For a Loki cluster, how many Loki Canary instances will need to be deployed? Is it necessary needed to run Loki Canary on all client nodes in a single environment? eg in an environment with 50+ nodes, do we need to run Loki Canary in all 50+ nodes or it will be fine to run on like 3-5 nodes to collect the necessary Loki performance’s data?
The doc said
The defaults of
spot-check-max means that after 4 hours of running the canary will have a list of 16 entries it will query every minute (default
spot-check-query-rate interval is 1m), so be aware of the query load this can put on Loki if you have a lot of canaries.
I will assume it is not a good idea to run too many canaries.
In my opinion Canary is sort of like an end-to-end test for the Loki cluster and the environment where your logs would be coming from.
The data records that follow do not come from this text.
-- ==== Sys2Proof/Machine/MemOps.lean ====
section
/-!
DEFINITION. Class 8: loads and stores, the ORD pair, atomics, fences, monitors, PREF and WCFL (R241 to R246, R253 to
R272), and the steps of the units that perform atomics.
-/
namespace Sys2Proof.Machine
open Sys2Proof

/-! ## Loads and stores (R241, R242) -/

/-- A vector load of `z` bytes into `n` registers. -/
def Ix.load (x : Ix) (s : State) (z n : Nat) (d a b : Reg) : Done :=
  x.access s .read 0 z a b [] d.toNat n (fun s last tg => s.loadLane x z last tg)

/-- The bytes a store lane sends: the low `z` bytes of its registers' words, as they stood at issue. -/
def storeBytes (data : List VReg) (z L : Nat) : List Byte := (data.flatMap (fun v => natLe (v.lane L).toNat 4)).take z

/-- A vector store of `z` bytes from `n` registers. -/
def Ix.store (x : Ix) (s : State) (z n : Nat) (d a b : Reg) : Done :=
  let data := x.captured ((List.range n).map (fun j => d.toNat + j))
  x.access s .write 1 z a b data 0 0 (fun s last tg => s.storeLane x (storeBytes data z tg.lane) last tg)

/-- A scalar result of a whole-group load: it lands later (R136). -/
def Group.scalarResult (g : Group) (op d v : Nat) (bad : Bool) : Group :=
  g.pendWith
    { op := op, kind := .scalar, reg := d, lanes := BitVec.allOnes 128, vec := none, num := some v, bad := Mask.all bad }

/-- A whole-group load of `z` bytes. -/
def Ix.loadWhole (x : Ix) (s : State) (z : Nat) (d a b : Reg) : Done :=
  x.accessWhole s .read 0 z a b (fun s last tg => s.loadLane x z last tg) (fun g v bad => g.scalarResult x.op d.toNat v bad)

/-- A whole-group store of `z` bytes. -/
def Ix.storeWhole (x : Ix) (s : State) (z : Nat) (d a b : Reg) : Done :=
  x.accessWhole s .write 1 z a b (fun s last tg => s.storeLane x (natLe (x.g.sr d.toNat).toNat z) last tg) (fun g _ _ => g)

/-- LDB (R241). -/
def execLdb (d a b : Reg) (s : State) : Host.Outcome State Fault Refusal := issue (.ldb d a b) s (fun x s => x.load s 1 1 d a b)

/-- LDH (R241). -/
def execLdh (d a b : Reg) (s : State) : Host.Outcome State Fault Refusal := issue (.ldh d a b) s (fun x s => x.load s 2 1 d a b)

/-- LDW (R241). -/
def execLdw (d a b : Reg) (s : State) : Host.Outcome State Fault Refusal := issue (.ldw d a b) s (fun x s => x.load s 4 1 d a b)

/-- LDD (R241). -/
def execLdd (d a b : Reg) (s : State) : Host.Outcome State Fault Refusal := issue (.ldd d a b) s (fun x s => x.load s 8 2 d a b)

/-- LDQ (R241). -/
def execLdq (d a b : Reg) (s : State) : Host.Outcome State Fault Refusal := issue (.ldq d a b) s (fun x s => x.load s 16 4 d a b)

/-- STB (R241). -/
def execStb (d a b : Reg) (s : State) : Host.Outcome State Fault Refusal := issue (.stb d a b) s (fun x s => x.store s 1 1 d a b)

/-- STH (R241). -/
def execSth (d a b : Reg) (s : State) : Host.Outcome State Fault Refusal := issue (.sth d a b) s (fun x s => x.store s 2 1 d a b)

/-- STW (R241). -/
def execStw (d a b : Reg) (s : State) : Host.Outcome State Fault Refusal := issue (.stw d a b) s (fun x s => x.store s 4 1 d a b)

/-- STD (R241). -/
def execStd (d a b : Reg) (s : State) : Host.Outcome State Fault Refusal := issue (.std d a b) s (fun x s => x.store s 8 2 d a b)

/-- STQ (R241). -/
def execStq (d a b : Reg) (s : State) : Host.Outcome State Fault Refusal := issue (.stq d a b) s (fun x s => x.store s 16 4 d a b)

/-- SLDW (R242). -/
def execSldw (d a b : Reg) (s : State) : Host.Outcome State Fault Refusal := issue (.sldw d a b) s (fun x s => x.loadWhole s 4 d a b)

/-- SLDD (R242). -/
def execSldd (d a b : Reg) (s : State) : Host.Outcome State Fault Refusal := issue (.sldd d a b) s (fun x s => x.loadWhole s 8 d a b)

/-- SSTW (R242). -/
def execSstw (d a b : Reg) (s : State) : Host.Outcome State Fault Refusal := issue (.sstw d a b) s (fun x s => x.storeWhole s 4 d a b)

/-- SSTD (R242). -/
def execSstd (d a b : Reg) (s : State) : Host.Outcome State Fault Refusal := issue (.sstd d a b) s (fun x s => x.storeWhole s 8 d a b)

/-! ## Atomics (R266 to R269) -/

/-- The new value of an atomic (Table 10.3). -/
def atomNew (k : AtomOp) (mr old u y : Word) : Word :=
  let et := mrEtype mr
  let sat := mrSat mr
  let t := if 2 ≤ et ∧ et ≤ 4 then 1 else et
  match k with
  | .add => packElems t (fun i => fit t sat (elemVal t old i + elemVal t u i))
  | .sub => packElems t (fun i => fit t sat (elemVal t old i - elemVal t u i))
  | .min => if (if et = 0 then u.slt old else u.ult old) then u else old
  | .max => if (if et = 0 then old.slt u else old.ult u) then u else old
  | .and => old &&& u
  | .or => old ||| u
  | .xor => old ^^^ u
  | .xch => u
  | .cas => if old = u then y else old
  | .inc => if u.ule old then 0 else old + 1
  | .dec => if old = 0 ∨ u.ult old then u else old - 1
  | .fadd =>
    let f := Fp.f32
    let ftz := mrFtz mr
    BitVec.ofNat 32 (f.flush ftz (f.sum (mrRound mr) (f.decode (f.flush ftz old.toNat)) (f.decode (f.flush ftz u.toNat))))

/-- Outstanding replies of a lane of a group (R267). -/
def State.repliesDue (s : State) (gid L : Nat) : Nat :=
  (s.agenda.filter (fun d => match d.ev with
    | .serviceWarpAtomic a => decide (a.gid = gid ∧ a.lane = L ∧ a.noret = false)
    | .poolAtomic a => decide (a.gid = gid ∧ a.lane = L ∧ a.noret = false)
    | .atomicReply r => decide (r.gid = gid ∧ r.lane = L)
    | _ => false)).length

/-- A lane of an atomic is sent to its service warp, or to its region's pool unit (R266); its result is due. -/
def State.sendAtomic (s : State) (x : Ix) (k : AtomOp) (d : Reg) (data : List VReg) (tg : Target) : State × LaneRes :=
  let noret := (x.pre.map Prefix.noret).getD false
  let a : AtomLane :=
    { gid := x.gid, core := x.g.core, op := x.op, lane := tg.lane, pa := tg.pa, kind := k, x := (data.getD 0 VReg.zero).lane tg.lane,
      y := (data.getD 1 VReg.zero).lane tg.lane, mr := x.heldMr, order := x.order, scope := x.scope, noret := noret,
      seq := s.atoms.foldl (fun m b => Nat.max m b.seq) 0 + 1, vd := d }
  let s := if noret then s
    else s.setGroup x.gid (fun g => g.pendWith
      { op := x.op, kind := .vec, reg := d.toNat, lanes := 1#128 <<< tg.lane, vec := none, num := none, bad := 0 })
  (s.post (if (s.regionOf tg.pa).isSome then .poolAtomic a else .serviceWarpAtomic a), .ok 0 false)

/-- AN ATOMIC (R268): its lanes pass translation and are sent. -/
def Ix.atomic (x : Ix) (s : State) (k : AtomOp) (n : Nat) (d a b : Reg) : Done :=
  let noret := (x.pre.map Prefix.noret).getD false
  if !noret && x.live.lanes.any (fun L => decide (8 ≤ s.repliesDue x.gid L)) then .stall
  else
    let data := x.captured ((List.range n).map (fun j => d.toNat + j))
    x.access s .atomic (if noret then 1 else 0) 4 a b data 0 0 (fun s _ tg => s.sendAtomic x k d data tg)

/-- AADD (R268). -/
def execAadd (d a b : Reg) (s : State) : Host.Outcome State Fault Refusal := issue (.aadd d a b) s (fun x s => x.atomic s .add 1 d a b)

/-- ASUB (R268). -/
def execAsub (d a b : Reg) (s : State) : Host.Outcome State Fault Refusal := issue (.asub d a b) s (fun x s => x.atomic s .sub 1 d a b)

/-- AMIN (R268). -/
def execAmin (d a b : Reg) (s : State) : Host.Outcome State Fault Refusal := issue (.amin d a b) s (fun x s => x.atomic s .min 1 d a b)

/-- AMAX (R268). -/
def execAmax (d a b : Reg) (s : State) : Host.Outcome State Fault Refusal := issue (.amax d a b) s (fun x s => x.atomic s .max 1 d a b)

/-- AAND (R268). -/
def execAand (d a b : Reg) (s : State) : Host.Outcome State Fault Refusal := issue (.aand d a b) s (fun x s => x.atomic s .and 1 d a b)

/-- AOR (R268). -/
def execAor (d a b : Reg) (s : State) : Host.Outcome State Fault Refusal := issue (.aor d a b) s (fun x s => x.atomic s .or 1 d a b)

/-- AXOR (R268). -/
def execAxor (d a b : Reg) (s : State) : Host.Outcome State Fault Refusal := issue (.axor d a b) s (fun x s => x.atomic s .xor 1 d a b)

/-- AXCH (R268). -/
def execAxch (d a b : Reg) (s : State) : Host.Outcome State Fault Refusal := issue (.axch d a b) s (fun x s => x.atomic s .xch 1 d a b)

/-- ACAS (R268). -/
def execAcas (d a b : Reg) (s : State) : Host.Outcome State Fault Refusal := issue (.acas d a b) s (fun x s => x.atomic s .cas 2 d a b)

/-- AINC (R268). -/
def execAinc (d a b : Reg) (s : State) : Host.Outcome State Fault Refusal := issue (.ainc d a b) s (fun x s => x.atomic s .inc 1 d a b)

/-- ADEC (R268). -/
def execAdec (d a b : Reg) (s : State) : Host.Outcome State Fault Refusal := issue (.adec d a b) s (fun x s => x.atomic s .dec 1 d a b)

/-- AFADD (R268). -/
def execAfadd (d a b : Reg) (s : State) : Host.Outcome State Fault Refusal := issue (.afadd d a b) s (fun x s => x.atomic s .fadd 1 d a b)
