/-! ## Device tables (R295, R302, R356, R362) -/

/-- A name-routing entry keeps Table 12.2 on its die. -/
def routeLegal (die e : Nat) : Bool :=
  let dir := bits e 3 0
  decide (bits e 62 58 ≤ 24) && decide (bits e 33 4 = 0)
    && (decide (dir = 0) || (decide (4 ≤ dir) && decide (dir ≤ 7) && decide (dir ≠ 4 + die)) || (decide (8 ≤ dir) && decide (dir ≤ 11)))

/-- SET_ROUTE (R295). -/
def execSetRoute (c : Cmd) (s : State) : Host.Outcome State Fault Refusal :=
  s.command c (fun s =>
    if 4 ≤ c.a0.toNat ∨ 256 ≤ c.a1.toNat ∨ !routeLegal c.a0.toNat c.a2.toNat then s.complete c .invalid 0
    else (s.setDie c.a0.toNat (fun d => { d with routes := Assoc.put d.routes c.a1.toNat c.a2 })).complete c .ok 0)

/-- The names of a function go: its registry, its horizons and its Crucible lines (R302). -/
def State.clearNames (s : State) (func : Nat) : State :=
  { s with dies := s.dies.map (fun (d : Die) =>
      { d with registry := d.registry.filter (fun t => decide (t.key.func ≠ func)),
               horizons := d.horizons.filter (fun h => decide (h.func ≠ func)) }) }

/-- CLEAR_NAMES (R302): the function's registry, horizons and Crucible lines. -/
def execClearNames (c : Cmd) (s : State) : Host.Outcome State Fault Refusal :=
  s.command c (fun s => (s.clearNames c.func).complete c .ok 0)

/-- A slice's sets hold no more lines than they have ways left: the least recently used lines that are not pinned leave, a
dirty one after its write to backing memory (R229, R302). -/
def State.trimSlice (s : State) (k : Nat) : State :=
  (s.slice k).present.foldl (fun s p =>
    let inSet := (s.slice k).present.filter (fun q => decide (setOf q.1 = setOf p.1))
    if inSet.length ≤ s.ways k (setOf p.1) || s.pinned p.1 then s
    else
      let s := s.setSlice k (fun x => { x with present := x.present.filter (fun q => decide (q.1 ≠ p.1)) })
      if p.2 then s.touch (p.1 * 256) else s) s

/-- SET_CRUCIBLE (R302): the slices of the die cache as much less, or more, as the Crucibles grow or shrink. -/
def execSetCrucible (c : Cmd) (s : State) : Host.Outcome State Fault Refusal :=
  s.command c (fun s =>
    let d := c.a0.toNat
    let n := c.a1.toNat
    if 4 ≤ d ∨ 32 < n then s.complete c .invalid 0
    else if 4096 * n < (s.die d).usedLines then s.complete c .nospace 0
    else
      let s := s.setDie d (fun x => { x with crucible := n })
      (((s.slices.filter (fun (p : Nat × Slice) => decide (p.1 / 32 = d))).map Prod.fst).foldl State.trimSlice s).complete c .ok 0)

/-- SET_COLL (R356, Table 14.5). -/
def execSetColl (c : Cmd) (s : State) : Host.Outcome State Fault Refusal :=
  s.command c (fun s =>
    let e := c.a1.toNat
    if 64 ≤ c.a0.toNat ∨ bits e 62 52 ≠ 0 ∨ bits e 38 36 ≠ 0 ∨ bits e 31 16 ≠ 0 then s.complete c .invalid 0
    else ({ s with collTable := Assoc.put s.collTable c.a0.toNat e }).complete c .ok 0)
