/-- R245 to R247, R254, R256: FENCE flushes the group's combining buffers and changes its threads' times as Table 10.1 says, toward the
observers within its scope; WCFL flushes them, and puts every WC store of the group, those of buffers that had left before it included,
ahead of every later access; both keep the group until its home slices have accepted the
flushes. PREF changes neither a register nor memory. While a buffer's line is owned, FENCE and WCFL do not issue. R45, R46, R50: an ORD
pair: both words fetched, the second is executed as it would be alone, with the prefix; a second word that no pair may hold raises PAIR,
and the prefix's own fields are checked first.
The model's own choices here: log entries 8, 9, 11. -/
def Obligations.FencesAndPairs : Prop :=
  ((∀ order scope s c g, Starts (.fence order scope) s c g →
    let y := s.begun (.fence order scope) c g
    let o : Order := if order = 0 then .sc else if order = 1 then .acquire else if order = 2 then .release else if order = 3 then .acqRel else .relaxed
    (y.flushBlocked c.gid = false → RunsTo (.fence order scope) s c g
      (((y.flushGroup c.gid Group.raiseH).fence c.gid o scope.toNat).setGroup c.gid (fun h => { h with flushing := y.combinedLines c.gid })))
    ∧ (y.flushBlocked c.gid = true → exec (.fence order scope) s = .next { s with cur := some { c with stalled := true } }))
  ∧ (∀ s c g, Starts .wcfl s c g →
    let y := s.begun .wcfl c g
    (y.flushBlocked c.gid = false → RunsTo .wcfl s c g
      ((y.flushGroup c.gid).setGroup c.gid (fun h => { h.acquire h.wcTime with flushing := y.combinedLines c.gid })))
    ∧ (y.flushBlocked c.gid = true → exec .wcfl s = .next { s with cur := some { c with stalled := true } }))
  ∧ (∀ (a b : Reg) s c g, Starts (.pref a b) s c g →
    ∃ u, RunsTo (.pref a b) s c g u ∧ u.mem = (s.begun (.pref a b) c g).mem ∧ u.groups = (s.begun (.pref a b) c g).groups
      ∧ u.teams = (s.begun (.pref a b) c g).teams))
  ∧ (∀ noret order scope s c g z w h,
  let o := Instr.ord noret order scope
  s.cur = some c → s.group c.gid = some g → s.fetchWord c.gid c.code (g.pc + 4) = (z, .word w) → z.group c.gid = some h →
  (g.trap.inh = true → handlerMay 0x40E = true) →
    (fieldsLegal (useCtx o g) o = false → exec o s = .next ((z.stamp c g).takeTrap c.gid (trapP 0x02)))
    ∧ (fieldsLegal (useCtx o g) o = true →
      (ordPairs (fOp w).toNat = false ∨ admitsOrder (fOp w).toNat noret order.toNat = false →
        exec o s = .next ((z.stamp c g).takeTrap c.gid (trapP 0x03)))
      ∧ (∀ i, ordPairs (fOp w).toNat = true → admitsOrder (fOp w).toNat noret order.toNat = true → decode (bytesOfWord w) = .ok (i, []) →
        ∃ t, exec o s = .next t ∧ exec i { z with cur := some { c with pre := some (prefixOf noret order scope) } } = .next t)))

/-- R266 to R268: an atomic whose live lanes are aligned and translate completes: each lane has gone to its unit, with at most 8 replies
due to a lane; with an ORD prefix that asks for no result it is counted with the stores. R268, R269: what a unit does with a lane of an
atomic on a line without poison: the new word by Table 10.3 at a time above every access of the line, the other bytes unchanged, and the
old word in the reply that is sent: of each kind of Table 10.3, with the time of the write above every write, read and fixed write time of
the line, the line's earlier history as it was.
The model's own choices here: log entries 1, 9. -/
def Obligations.Atomics : Prop :=
  (∀ (d a b : Reg) (i : Instr) (k : AtomOp) (n : Nat),
  (i, k, n) ∈ [(Instr.aadd d a b, .add, 1), (Instr.asub d a b, .sub, 1), (Instr.amin d a b, .min, 1), (Instr.amax d a b, .max, 1),
    (Instr.aand d a b, .and, 1), (Instr.aor d a b, .or, 1), (Instr.axor d a b, .xor, 1), (Instr.axch d a b, .xch, 1), (Instr.acas d a b, .cas, 2),
    (Instr.ainc d a b, .inc, 1), (Instr.adec d a b, .dec, 1), (Instr.afadd d a b, .fadd, 1)] →
  let ready := fun (s : State) (c : Cur) (g : Group) =>
    noResult c.pre = true ∨ ∀ L, g.liveNow.has L = true → s.repliesDue c.gid L < 8
  let path := fun (p : Option Prefix) => if noResult p then 1 else 0
  (∀ s c g y l, Starts i s c g → ready (s.begun i c g) c g → (∀ L, g.liveNow.has L = true → (laneAt g a b L).toNat % 4 = 0) →
    Reaches i s c g .atomic (path c.pre) a b y l →
    let u := l.foldl (fun (u : State) tg =>
      (u.sendAtomic (ixOf s c g) k d ((List.range n).map (fun j => g.vr (d.toNat + j))) tg).1) y
    RunsTo i s c g (((u.setGroup c.gid (fun h => h.results (s.uid + 1) 0 0 (l.map (fun tg => (tg.lane, 0, false))))).postLand
      c.gid (s.uid + 1)).setGroup c.gid (fun h => h.setHeld none)))
  ∧ Misaligned i 4 a b ready
  ∧ (∀ s c g L, Starts i s c g → noResult c.pre = false → g.liveNow.has L = true → 8 ≤ (s.begun i c g).repliesDue c.gid L →
      exec i s = .next { s with cur := some { c with stalled := true } }))
  ∧ (∀ (s : State) (a : AtomLane) g,
  s.memWf → s.group a.gid = some g → (s.line (lineOf a.pa)).bad = false → s.migrations = [] → a.pa % 4 = 0 → a.noret = false →
  ((s.line (lineOf a.pa)).versions.map Version.time).Pairwise (· ≥ ·) →
    let old := s.num a.pa 4
    let r := s.performAtomic a
    let sent : AtomReply := { gid := a.gid, op := a.op, lane := a.lane, vd := a.vd, old := BitVec.ofNat 32 old, bad := false }
    let n := lineOf a.pa
    let o : Word := BitVec.ofNat 32 old
    let et := if 2 ≤ mrEtype a.mr ∧ mrEtype a.mr ≤ 4 then 1 else mrEtype a.mr
    let each := fun (f : Int → Int → Int) =>
      packElems et (fun k => fit et (mrSat a.mr) (f (elemVal et o k) (elemVal et a.x k)))
    let signed := mrEtype a.mr = 0
    let flushed := fun (w : Word) => Fp.f32.decode (Fp.f32.flush (mrFtz a.mr) w.toNat)
    (∀ (k : AtomOp) (v : Word), a.kind = k →
      (k, v) ∈ [(AtomOp.add, each (fun x y => x + y)), (.sub, each (fun x y => x - y)),
        (.min, if (if signed then a.x.toInt < o.toInt else a.x.toNat < o.toNat) then a.x else o),
        (.max, if (if signed then o.toInt < a.x.toInt else o.toNat < a.x.toNat) then a.x else o),
        (.and, o &&& a.x), (.or, o ||| a.x), (.xor, o ^^^ a.x), (.xch, a.x), (.cas, if o = a.x then a.y else o),
        (.inc, if a.x.toNat ≤ o.toNat then 0 else o + 1), (.dec, if o = 0 ∨ a.x.toNat < o.toNat then a.x else o - 1),
        (.fadd, BitVec.ofNat 32 (Fp.f32.flush (mrFtz a.mr) (Fp.f32.sum (mrRound a.mr) (flushed o) (flushed a.x))))] →
      r.num a.pa 4 = v.toNat)
    ∧ (∀ p, inRange a.pa 4 p = false → Memory.get r.mem p = Memory.get s.mem p)
    ∧ (∃ v, (r.line n).versions = v :: (s.line n).versions
      ∧ (∀ w, w ∈ (s.line n).versions → w.time < v.time ∧ ∀ q, q ∈ w.tags → q.2 < v.time)
      ∧ (s.line n).rtime < v.time ∧ (∀ q, q ∈ (s.line n).rnear → q.2 < v.time) ∧ (∀ w, w ∈ (s.line n).owners → w.tw < v.time)
      ∧ (g.tmOf a.lane).storeFloor (orderAt a.order (s.instOf a.gid g a.lane a.scope) none) < v.time ∧ g.seenOf a.lane n < v.time
      ∧ (∀ u p, u < v.time → r.byteAtTime u p = s.byteAtTime u p))
    ∧ (∃ t, r.agenda = s.agenda.map (sentAfter a t) ++ [{ at_ := s.clk, onRef := false, ev := .atomicReply sent }]))

/-- R270, R271: MONA arms a monitor on the line of the first live lane; MWT goes on at once if the line has been written above the arm time,
traps where it may not wait, and parks.
The model's own choices here: log entry 21. -/
def Obligations.Monitors : Prop :=  (∀ (a b : Reg) s c g, Starts (.mona a b) s c g →
    let y := s.begun (.mona a b) c g
    (g.liveNow = 0 → RunsTo (.mona a b) s c g (y.setGroup c.gid (fun h => { h with mon := none })))
    ∧ (∀ L z pa typ, g.liveNow.first = some L →
        y.translate (y.groupXc c.gid) (laneAt g a b L) .read = (z, .ok pa typ) →
        (2 ≤ typ ∨ z.paKind pa = .hearth ∨ (z.regionOf pa).isSome = true →
          FailsIn (.mona a b) s c g z (trapPA 0x2C (laneAt g a b L) 0))
        ∧ (typ < 2 → z.paKind pa ≠ .hearth → z.regionOf pa = none →
          let u := z.setGroup c.gid (fun h => { h with mon := none })
          let w := u.watched (u.homeSlice pa)
          RunsTo (.mona a b) s c g (u.setGroup c.gid (fun h =>
            { h with mon := some { line := lineOf pa, time := (h.tm L).h, coarse := decide (256 ≤ w.length) && !w.contains (lineOf pa) } })))))
  ∧ (∀ (a : Reg) s c g, Starts (.mwt a) s c g →
    let y := s.begun (.mwt a) c g
    let n := g.sr a.toNat
    (g.mon = none → RunsTo (.mwt a) s c g y)
    ∧ (∀ m, g.mon = some m →
      let written := (y.line m.line).versions.any (fun v => !v.moved && decide (m.time < v.time))
      (written = true → RunsTo (.mwt a) s c g (y.setGroup c.gid (fun h => { h with mon := none })))
      ∧ (written = false → n = 0 → TrapsWith (.mwt a) s c g (trapP 0x2D))
      ∧ (written = false → n = BitVec.allOnes 64 →
          StaysAt (.mwt a) s c g (y.setGroup c.gid (fun h => { h with park := some (.monitor none) })))
      ∧ (written = false → n ≠ 0 → n ≠ BitVec.allOnes 64 →
          StaysAt (.mwt a) s c g ((y.setGroup c.gid (fun h => { h with park := some (.monitor (some (y.clk + n.toNat))) })).postAt
            (y.clk + n.toNat) (.monitorTimeoutExpiry c.gid)))))

/-! ## Patterns, fibres, gathers -/

/-- R337 to R341: the gathers: a descriptor that is not valid is HANDLE_INVALID; GATH's first coordinate outside the matrix is GATHER_RANGE;
else each live lane reads its element, and Vd is due. -/
def Obligations.Gathers : Prop := ∀ (d a b : Reg) (i : Instr) (strict : Bool),
  (i, strict) ∈ [(Instr.gath d a b, true), (Instr.gathq d a b, false)] →
  ∀ s c (g : Machine.Group) z desc,
    let va := g.sr a.toNat
    let key := fun (L : Nat) => ((g.vr b.toNat).lane L).toNat
    let h := Handle.ofBytes desc
    let outside := fun (L : Nat) => h.rows ≤ key L % 65536 ∨ h.cols ≤ key L / 65536
    Starts i s c g →
      (va.toNat % 64 ≠ 0 → TrapsWith i s c g (badHandle va 3))
      ∧ (va.toNat % 64 = 0 → handleRead (ixOf s c g) va.toNat (s.begun i c g) = (z, .ok desc) →
        (∀ sub, handleFault desc = some sub → FailsIn i s c g z (badHandle va sub))
        ∧ (handleFault desc = none →
          (∀ L, strict = true → lowestLane g.liveNow outside L →
            FailsIn i s c g z (trapPA 0x3C (((g.vr b.toNat).lane L).zeroExtend 64) 0))
          ∧ (∀ q, (strict = true → ∀ L, g.liveNow.has L = true → ¬ outside L) →
            q = g.liveNow.lanes.foldl ((ixOf s c g).gatherLane h (g.vr b.toNat))
              { s := z.setGroup c.gid (fun h => h.raisePath 4 (s.uid + 1) 0), vals := [], faults := [], addrs := [], waits := [], busy := false,
                pages := [] } →
            q.faults = [] → q.waits = [] → q.busy = false →
            RunsTo i s c g (((q.s.setGroup c.gid (fun h => h.results (s.uid + 1) d.toNat 1 q.vals)).postLand
              c.gid (s.uid + 1)).setGroup c.gid (fun h => h.setHeld none)))))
For us, we deploy exactly one canary to each of our VPC. For our development and staging environments we sometimes disable the canary after initial testing, for upper environments we leave them running.
This is what I thought too where we don‘t really need to run canary in all nodes but like one ( or few ) per enviornment or per vpc to collect the metric on how Gafana Loki cluster work. However the doc didn’t really mention anything other than one comment said if you have many canaries it will add load to Loki. Even the diagram seem to show many canaries
It didn’t bother me too much, and while it can be more clear it is also technically correct. We are running many canaries (maybe about 20), even though they are from different environments. And it’s probably not the responsibility of the doc to assume how canary should be deployed.
you have 20 canaries against one loki cluster? did you see any short spike in loki querier?
Not really, compared to real log traffic canary logs are trivial. We still took some precautions:
We kept the size default (which is small, 100 bytes).
We set the
interval to be higher. Default is 1s, but i think we run 60s in lower environments and 30s in production.
We use a dedicated tenant (with 7-day retention override) in Loki for canaries. This is only applicable if you run Loki with multi-tenant.